Law Teams Earn National Competition Berths

Texas Tech School of Law moot court teams advance to national finals after winning regional rounds.

(left to right) Rickie Cayton, Robert Sherwin (head coach), Vanessa Burgess, Julie Goen, Natalie Roetzel, Brandon Durrett, Sally Pittman, Matthew Luensmann.

(L-R)  Rickie Cayton, Robert Sherwin, Vanessa Burgess, Julie Goen, Natalie Roetzel, Brandon Durrett, Sally Pittman, Matthew Luensmann. Click to Enlarge.

For the first time since 2000, both Texas Tech University School of Law moot court teams have won regional rounds of the American Bar Association National Appellate Advocacy Competition, earning them bids to Chicago for the national finals in April. Rob Sherwin, director of Advocacy Programs and coach of the teams, said the regional rounds, which took place March 12-14, attracted some of the top appellate advocacy talent in the country. “Neither of our teams lost a round the entire weekend,” Sherwin said. “It was a dominating performance by Texas Tech law.” The third-year-law trio of Vanessa Burgess, of Washington, D.C.; Julie Goen, of Seminole; and Sally Pittman (brief writer), of Spearman, defeated Atlanta’s John Marshall Law School, Cornell University, Barry University (twice) and the John Marshall Law School in Chicago en route to its championship.
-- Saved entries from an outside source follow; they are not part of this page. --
/-- The index and weight arrays of a signature with these offsets. -/
def SigParams.arrays (a : SigParams) (first last : Nat) : List (Nat × Area) :=
  [(7, .flat (a.inds + 4 * first) (4 * (last - first)))] ++
    (if a.mode = 2 then [(8, .flat (a.wts + 4 * first) (4 * (last - first)))] else [])

/-- A signature of the packet `k` once its check has passed. -/
def SigParams.op (a : SigParams) (k : Pk) (d : Desc) (offs inds : List Nat) : SigOp :=
  { pk := k, remote := none, table := d, mode := (Pool.ofCode a.mode).getD .sum, out := (outFormat a.out).getD .binary32,
    hint := a.hint, bags := a.bags, offsets := offs, indices := inds, weights := [], indexAddr := a.inds,
    weightAddr := a.wts, outAddr := a.outAddr, pitch := a.pitch, deckleAddr := a.deck, edeckleAddr := a.edeck,
    limit := a.bags, next := 0, prefetched := 0, committed := 0, redo := [], gather := [], spine := [], writing := [],
    stop := none, mark := none, deckle := .zero }

/-- Rows 3 to 7 of R219, then the signature enters the sequencer. A read of an array that is not OK refuses the
signature with the read's status. -/
def State.sigArrays (s : State) (k : Pk) (a : SigParams) (d : Desc) : State :=
  match s.outside [(6, .flat a.offs (4 * (a.bags + 1)))] with
  | some n => s.finish k .outOfLocalRange n 0
  | none =>
    let ((st, ob), t) := s.bmeFetch .normal a.offs (4 * (a.bags + 1))
    let offs := words32 ob
    let first := offs.getD 0 0
    let arr := a.arrays first (offs.getD a.bags 0)
    if st ≠ .ok then t.finish k st 0 0
    else
      match t.outside (arr ++ a.writes d) with
      | some n => t.finish k .outOfLocalRange n 0
      | none =>
        match firstOverlap (d.area :: .flat a.offs (4 * (a.bags + 1)) :: arr.map (·.2)) (a.writes d) with
        | some n => t.finish k .badParameter n 0
        | none =>
          if t.noSubstitute then t.finish k .exceedsEngine 0 0
          else
            match badOffset offs with
            | some b => t.finish k .badBagList b 0
            | none =>
              let n := offs.getD a.bags 0 - first
              let ((st1, ib), u) := t.bmeFetch .normal (a.inds + 4 * first) (4 * n)
              let inds := words32 ib
              if st1 ≠ .ok then u.finish k st1 0 0
              else
                match (upto n).find? fun i => decide (inds.getD i 0 < d.first ∨ d.first + d.rows ≤ inds.getD i 0) with
                | some i => u.finish k .indexOutOfRange (first + i) 0
                | none =>
                  (u.modSeq fun q => { q with ops := q.ops ++ [.sig (a.op k d offs inds)] }).loadPk k

/-- SIGNATURE: the intake check of a waiting packet (R219). -/
def signature (s : State) : State :=
  match s.waitingPk fun p => p.opcode = 2 with
  | none => s
  | some p =>
    let a := p.sigParams
    match s.readDesc a.table with
    | (none, t) => t.finish p.key .badTable a.table 0
    | (some d, t) =>
      match a.bad d with
      | some n => t.finish p.key .badParameter n 0
      | none => t.sigArrays p.key a d

def execSignature (s : State) : Out := .next (s.onLive .firmware (signature s))

/-! ### Dealing (R214, R220, R235) -/

/-- Bag b's positions as places in the stored arrays: first and number (R216). -/
def SigOp.span (o : SigOp) (b : Nat) : Nat × Nat :=
  let f := o.offsets.getD 0 0
  (o.offsets.getD b 0 - f, o.offsets.getD (b + 1) 0 - o.offsets.getD b 0)

/-- The parts of one position: one per 64 B block of the row, or the whole row in a scaled format (R214). -/
def State.partsOf (s : State) (d : Desc) (index weight : Nat) : List Part :=
  let row := d.rowAddr (index - d.first)
  let n := (d.format.rowBytes d.dim + 63) / 64
  let one (bl : List Nat) : Part :=
    { role := s.roleOf (row + 64 * bl.headD 0), row := row, weight := weight, blocks := bl, issued := none, asked := 0, got := [] }
  if d.format.scaleKind = .none then (upto n).map fun j => one [j] else [one (upto n)]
Their classmates – Rickie Cayton, of Killeen; Matthew Luensmann, of Saint Hedwig; and Brandon Durrett (brief writer) of Lubbock – all third-year law students – beat the University of Georgia, Atlanta’s John Marshall Law School, Brigham Young University, University of Houston and Florida Coastal University to claim their trophy. Individually, Durrett’s brief placed third overall.  Luensmann won the fourth-best oralist award, while Cayton won eighth. Sherwin said the problem for this year’s competition was incredibly complex, dealing with the issues of war powers and whether congressmen have the ability to sue the president. “The component of national security law provided us with a distinct advantage over other law schools that don’t have the military law faculty that we do,” Sherwin said. “I’m convinced that had it not been for the help of our amazing faculty, these two wins would not have been possible.” The competition started with 187 teams, the largest moot court competition ever.  The national finals will play host to the four champions from each of the six regional competitions, for a total of 24 teams.  Texas Tech and University of California, Hastings were the only two schools to qualify both of their squads for the national finals.